Honorary Chair for the 2005 Academy Gala is Hillary Clinton, U.S. Senator from New York. The Gala Chairs are Len Blavatnik, Chairman, Access Industries; Richard T. Clark, President and CEO, Merck & Co., Inc.; William T. Golden, Life Governor and Honorary Life Member, New York Academy of Sciences; Fred Hassan, Chairman and CEO, Schering-Plough Corporation; Karen Katen, Vice Chairman, Pfizer Inc., and President, Pfizer Human Health; Sir Paul Nurse, Nobel Laureate and President, Rockefeller University; Jeffrey D. Sachs, Director, Earth Institute at Columbia University and Special Advisor to United Nations Secretary General; John Sexton, President, New York University; and Torsten N. Wiesel, Nobel Laureate and Chairman, New York Academy of Sciences Board of Governors.

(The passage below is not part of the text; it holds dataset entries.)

-- ==== Sys2Proof/Machine/Firmware.lean ====
section
/-! DEFINITION. What the firmware does: device reset and the steward, owners and endorsements, attestation, updates, debug
unlock and protected contexts, key generations, allocation and scrubbing, and the power budget (R113, R151-R153, R366,
R392, R425, R427, R429-R438, R448). -/

namespace Sys2Proof

open Sys2Proof.Machine

/-! ## The record of an endorsement (R151) -/

/-- CTXID. -/
def EndorseRec.ctx (r : EndorseRec) : Nat := fieldAt r.bytes 0x08 8
/-- OWNER. -/
def EndorseRec.owner (r : EndorseRec) : Nat := fieldAt r.bytes 0x10 1
/-- RLBL. -/
def EndorseRec.rlbl (r : EndorseRec) : Label := BitVec.ofNat 16 (fieldAt r.bytes 0x12 2)
/-- BUDGET. -/
def EndorseRec.budget (r : EndorseRec) : Nat := fieldAt r.bytes 0x14 4
/-- SERIAL. -/
def EndorseRec.serial (r : EndorseRec) : Nat := fieldAt r.bytes 0x18 8
/-- OKH. -/
def EndorseRec.okh (r : EndorseRec) : BitVec 512 := BitVec.ofNat 512 (fieldAt r.bytes 0x20 64)
/-- CODEH. -/
def EndorseRec.codeh (r : EndorseRec) : BitVec 512 := BitVec.ofNat 512 (fieldAt r.bytes 0x60 64)
/-- The bytes that SIG signs. -/
def EndorseRec.covered (r : EndorseRec) : List Byte := r.bytes.take 0x100
/-- SIG. -/
def EndorseRec.sig (r : EndorseRec) : List Byte := (r.bytes.drop 0x100).take 512

/-- The record has its length, MAGIC and VERSION are as R151 shows, and every reserved byte is zero. -/
def EndorseRec.form (r : EndorseRec) : Bool :=
  r.bytes.length == 768 && fieldAt r.bytes 0 4 == 0x52444E45 && fieldAt r.bytes 4 2 == 1 && fieldAt r.bytes 6 2 == 0
    && fieldAt r.bytes 0x11 1 == 0 && fieldAt r.bytes 0xA0 96 == 0

end Sys2Proof

namespace Sys2Proof.Machine

/-! ## Reset -/

/-- The populated extent of a port: what its expander holds of its first 512 GB, less 1/128 (R448). -/
def extentOf (cap : Nat) : Nat := min cap 512000000000 * 127 / 128 / 65536 * 65536

/-- What the firmware writes into local storage at reset. -/
def State.load (s : State) (image : List (Nat × List Byte)) : State := image.foldl (fun a p => a.writeMem p.1 p.2) s

/-- DEVICE_RESET (R366, R406, R448): the device is as after reset, with its number, from 0 to 1023, routes and extents; the
firmware writes its image and launches the steward, a grid of one team, from the record it built; the steward of the evidence
record stays that grid (log 106). What has left the device, the host's
memory, the resident images of the firmware and the free-value counter are no state that reset clears (log 3). -/
def execDeviceReset (r : ResetInfo) (s : State) : Out :=
  if 1024 ≤ r.devn then s.idle
  else
    let h := s.rebase 0#64
    let s0 : State :=
      { State.reset with
        mem := h.mem.filter (fun e => isHost e.1), hostMem := h.hostMem, agenda := s.agenda, freeCtr := s.freeCtr, out := s.out,
        msix := s.msix, hostData := s.hostData, log := s.log, reports := s.reports, tfw := s.tfw, ufw := s.ufw, devn := r.devn,
        routes := r.routes, extents := (r.caps.take 6).zipIdx.foldl (fun t c => t.set 0 c.2 (extentOf c.1)) [],
        ctxs := [(r.ctx, { root := r.root })] }
    let s1 := s0.load r.image
    match s1.translate r.ctx r.record false with
    | none => .next s1
    | some x =>
      let bs := s1.readMem (localOf x.pa) 256
      if launchOk bs && (readLaunch bs).n == 1 && devOf x.pa == r.devn then
        .next (State.newGrid { s1 with steward := some s1.launches } (readLaunch bs) r.record r.ctx)
      else .next s1

/-! ## Owners and endorsements -/

/-- What a slot holds of an owner (R113): the public key, the exponent 65537, and the hash of the key's encoding. -/
def ownerOf (key : BitVec 4096) : Owner :=
  { key := key, exponent := 65537, okh := Config.sha512 (Config.keyBytes key 65537) }

/-- OWNER_REGISTER (R113): an empty slot of a context is bound to an owner for the life of the context. -/
def execOwnerRegister (ctx slot : Nat) (key : BitVec 4096) (s : State) : Out :=
  match s.ctxs.find ctx with
  | none => s.idle
  | some c =>
    if decide (16 ≤ slot) || (c.owners.find slot).isSome then s.idle
    else .next { s with ctxs := s.ctxs.put ctx { c with owners := c.owners.put slot (ownerOf key) } }

/-- An entry that a record replaces: of the same owner and kernel hash (R153). -/
def replaces (r : EndorseRec) (e : Endorse) : Bool := e.owner == r.owner && e.codeh == r.codeh

/-- The table of a core without the entries that a record replaces. -/
def State.endorseLeft (s : State) (core : Nat) (r : EndorseRec) : List Endorse :=
  ((s.core core).endorse.get [] r.ctx).filter (fun e => !replaces r e)

/-- The first check of R152 that a record fails, by its place in the list there; 7 stands for a core's table with no entry
free. -/
def State.recordFails (s : State) (r : EndorseRec) : Option Nat :=
  let c := s.ctx r.ctx
  let o := r.owner
  if !r.form then some 1
  else if (s.ctxs.find r.ctx).isNone then some 2
  else if (c.owners.find o).map (·.okh) != some r.okh then some 3
  else if !(c.owners.find o).any (fun x => Config.verify x.key x.exponent r.covered r.sig) then some 4
  else if (c.serials.find o).any (fun x => decide (r.serial ≤ x)) then some 5
  else if r.budget == 0 && !c.endorsed.contains (o, r.codeh) then some 6
  else if r.budget != 0 && s.cores.any (fun e => decide (64 ≤ (s.endorseLeft e.1 r).length)) then some 7
  else none

/-- The cores on which a context runs. -/
def State.coresOf (s : State) (ctx : Nat) : List Nat :=
  ((s.teams.filter (fun e => e.2.state == .resident && (s.grid e.2.grid).ctx == ctx)).map (·.2.core)).eraseDups

/-- A free division of a budget over cores: each of `must`, as far as it lasts, gets one use at least, and the sum over all
is at most the budget (R152; log 12). -/
def shareBudget (ctr : Nat) (left : Nat) : List Nat → List Nat → List (Nat × Nat)
  | [], [] => []
  | [], c :: cs =>
    let n := Config.budgetShare ctr c % (left + 1)
    (c, n) :: shareBudget ctr (left - n) [] cs
  | c :: cs, rest =>
    let n := if left ≤ cs.length then min left 1 else 1 + Config.budgetShare ctr c % (left - cs.length)
    (c, n) :: shareBudget ctr (left - n) cs rest

/-- ENDORSEMENT_INSTALL (R152, R153, R392): a record that passes every check replaces the older entries of its owner and
kernel hash at every core, and its entries are installed; one that fails is reported with the check that failed. A new entry
takes the slot after the last one in use, so the lowest-numbered match of R148 is the oldest (log 35, DESIGN CHOICE). -/
def execEndorsementInstall (r : EndorseRec) (s : State) : Out :=
  match s.recordFails r with
  | some k => .next { s with log := s.log ++ [(0x500 + k, r.serial)] }
  | none =>
    let c := s.ctx r.ctx
    let o := r.owner
    let runs := s.coresOf r.ctx
    let others := (List.range Config.cores).filter (fun x => !runs.contains x)
    let all := 2 ^ 32 - 1
    let shares := if r.budget = all then (List.range Config.cores).map (fun x => (x, all)) else shareBudget s.freeCtr r.budget runs others
    let one (a : State) (x : Nat × Nat) : State :=
      let left := a.endorseLeft x.1 r
      let e : Endorse := { owner := o, codeh := r.codeh, rlbl := r.rlbl, budget := x.2, serial := r.serial }
      let k := a.core x.1
      a.setCore x.1 { k with endorse := k.endorse.put r.ctx (if x.2 = 0 then left else left ++ [e]) }
    let s1 := shares.foldl one s
    .next { s1 with ctxs := s1.ctxs.put r.ctx { c with serials := c.serials.put o r.serial, endorsed := (o, r.codeh) :: c.endorsed },
                    log := s1.log ++ [(0x500, r.serial)] }

/-! ## Attestation and debug -/

/-- The configuration (R432): routes, shoot-down timeout, stepping, key generations in use, DEVN. -/
def State.configuration (s : State) : List Nat :=
  s.routes.flatMap (fun r => r.1 :: r.2) ++ [s.shootTimeout, Config.stepping.toNat, s.devn] ++ s.ctxs.flatMap (fun c => [c.1, c.2.cur, c.2.prev.getD c.2.cur])

/-- The kernel hash of the steward's code as it stands, zero when none is admitted (R147, R432-R434). -/
def State.stewardHash (s : State) : BitVec 512 :=
  match s.steward.bind s.grids.find with
  | none => 0#512
  | some x =>
    if !x.admitted || x.retired then 0#512
    else Config.sha512 (s.deviceRead x.ctx x.rec_.acode x.rec_.asize ++ s.deviceRead x.ctx x.rec_.ccode x.rec_.csize)

/-- HOWN (R434): the hash of the sixteen OKH fields of a context, empty slots as zero. -/
def State.ownersHash (s : State) (ctx : Nat) : BitVec 512 :=
  if ctx = 0 then 0#512
  else Config.sha512 ((List.range 16).flatMap (fun i => bytesOf ((((s.ctx ctx).owners.find i).map (·.okh)).getD 0#512).toNat 64))

/-- Append the signature of the device identity key to the part of a record that it covers (R434). -/
def signed (bs : List Byte) : List Byte := bs ++ bytesOf (Config.sign bs).toNat 512

/-- The code of the steward: its context, and its sections. -/
def State.stewardSpans (s : State) : Nat × List (Nat × Nat) :=
  match s.steward.bind s.grids.find with
  | none => (0, [])
  | some x => if !x.admitted || x.retired then (0, []) else (x.ctx, [(x.rec_.acode, x.rec_.asize), (x.rec_.ccode, x.rec_.csize)])

/-- EVIDENCE_REQUEST (R432-R434): the evidence record of 1024 bytes, once what other devices hold of the steward's code has been
read (log 17). -/
def execEvidenceRequest (nonce : BitVec 512) (ctx : Nat) (s : State) : Out :=
  s.withOwn s.stewardSpans.1 s.stewardSpans.2 (fun s =>
    let h (x : BitVec 512) : List Byte := bytesOf x.toNat 64
    let flags := (if s.dbgu then 1 else 0) + (if (s.ctx ctx).prot then 2 else 0)
    let body := bytesOf 0x44564E45 4 ++ bytesOf 1 2 ++ bytesOf flags 2 ++ bytesOf Config.serial 8 ++ bytesOf s.devn 2 ++ [Config.stepping]
      ++ bytesOf 0 5 ++ bytesOf ctx 8 ++ h nonce ++ h (Config.sha512 s.tfw) ++ h (Config.sha512 s.ufw) ++ h s.stewardHash
      ++ h (Config.configHash s.configuration) ++ h (s.ownersHash ctx) ++ bytesOf s.cycle 8 ++ bytesOf 0 88
    .next { s with reports := s.reports ++ [signed body] })

/-- FIRMWARE_UPDATE (R433): a resident image is replaced as a whole. -/
def execFirmwareUpdate (w : FwImage) (image : List Byte) (s : State) : Out :=
  match w with
  | .trusted => .next { s with tfw := image }
  | .untrusted => .next { s with ufw := image }

/-- DEBUG_UNLOCK (R437): an unlock commits once its request verifies. -/
def execDebugUnlock (sigOk : Bool) (s : State) : Out := if sigOk then .next { s with dbgu := true } else s.idle

/-- PROTECTED_CONTEXT_CREATE (R437): refused once an unlock has committed, until device reset. -/
def execProtectedContextCreate (ctx root : Nat) (s : State) : Out :=
  if s.dbgu || (s.ctxs.find ctx).isSome then s.idle else .next { s with ctxs := s.ctxs.put ctx { root := root, prot := true } }

/-! ## Keys -/

/-- KEY_ROTATE (R429): the next of the three parts of a rotation. The new generation is installed; the senders switch to it,
and lanes that had used up their counters send again (R427); the old one is discarded. -/
def execKeyRotate (ctx : Nat) (s : State) : Out :=
  match s.ctxs.find ctx with
  | none => s.idle
  | some c =>
    if c.prev.isNone then .next { s with ctxs := s.ctxs.put ctx { c with cur := c.cur + 1, prev := some c.cur } }
    else if c.sendGen ≠ c.cur then
      let mine := s.stalled.filter (fun f => f.ctx == ctx)
      let s1 : State := { s with ctxs := s.ctxs.put ctx { c with sendGen := c.cur, nonces := [] },
                                 stalled := s.stalled.filter (fun f => f.ctx != ctx) }
      .next (mine.foldl State.send s1)
    else .next { s with ctxs := s.ctxs.put ctx { c with prev := none } }

/-! ## Frames and power -/

/-- A frame of populated HBM or of a second-tier window (R400, R435). -/
def State.frameExists (s : State) (fr : Nat) : Bool :=
  let la := fr * 65536
  (isHbm la && isHbm (la + 65535)) || s.isTier2 la

/-- Write a frame with zero contents and the empty label (R435); its lines have their first size still to come (R356). -/
def State.scrub (s : State) (fr : Nat) : State :=
  let keep (n per : Nat) : Bool := n / per != fr
  { s with mem := s.mem.filter (fun e => keep e.1 65536), glbl := s.glbl.filter (fun e => keep e.1 256),
           bad := s.bad.filter (fun e => keep e.1 2048), lines := s.lines.filter (fun e => keep e.1 512) }

/-- Record a frame for a context, scrubbed before when another owned it or none. -/
def State.takeFrame (s : State) (ctx fr : Nat) : State :=
  if s.owners.find fr = some ctx then s
  else let s1 := s.scrub fr; { s1 with owners := s1.owners.put fr ctx }

/-- FRAME_ALLOCATE (R435, R436): frames of a range that the context does not own are scrubbed and recorded for it, and the
allocation report is made. SCRUBBED is free when the context owned some of the frames only (log 11). -/
def execFrameAllocate (ctx base n : Nat) (s : State) : Out :=
  let frs := (List.range n).map (base + ·)
  if n = 0 || !frs.all s.frameExists then s.idle
  else
    let owned := frs.countP (fun f => s.owners.find f == some ctx)
    let scrubbed := if owned = 0 then bytesOf 1 2 else if owned = n then bytesOf 0 2 else [Config.freeByte s.freeCtr 0, Config.freeByte s.freeCtr 1]
    let s1 := frs.foldl (fun a f => a.takeFrame ctx f) s
    let body := bytesOf 0x42524353 4 ++ bytesOf 1 2 ++ scrubbed ++ bytesOf ctx 8 ++ bytesOf base 8 ++ bytesOf n 8 ++ bytesOf s.cycle 8 ++ bytesOf 0 88
    .next { s1 with reports := s1.reports ++ [signed body] }

/-- POWER_REDIVIDE (R438): the grants, in milliwatts, of cores, pitches and engines; the package is capped at 3.4 kW. -/
def execPowerRedivide (grants : List Nat) (s : State) : Out :=
  if grants.sum ≤ 3400000 then .next { s with grants := grants } else s.idle

end Sys2Proof.Machine
end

Co-chairs for the Gala are Jeremiah A. Barondess, President, New York Academy of Medicine; Karen E. Burke, Governor, New York Academy of Sciences; Maria Freire, President and CEO, Global Alliance for TB Drug Development; Alan Friedman, Director and CEO, New York Hall of Science; Matthew Goldstein, Chancellor, City University of New York; Madeleine Jacobs, Executive Director and CEO, American Chemical Society; Rochelle Lazarus, Chairman and CEO, Ogilvy & Mather; Joel Marcus, CEO, Alexandria Real Estate Equities, Inc.; John F. Niblack, Vice Chairman, Pfizer Inc; President, Pfizer Global R& D (Ret.); Stelios Papadopoulos, Vice Chairman, SG Cowen & Co., LLC; Jennifer Raab, President, Hunter College of CUNY; Michael Sohlman, Executive Director, The Nobel Foundation; and Herbert Wachtell, Partner, Wachtell, Lipton, Rosen & Kars.


Founded in 1817, the New York Academy of Science is a worldwide nonprofit organization committed to building communities and advancing science.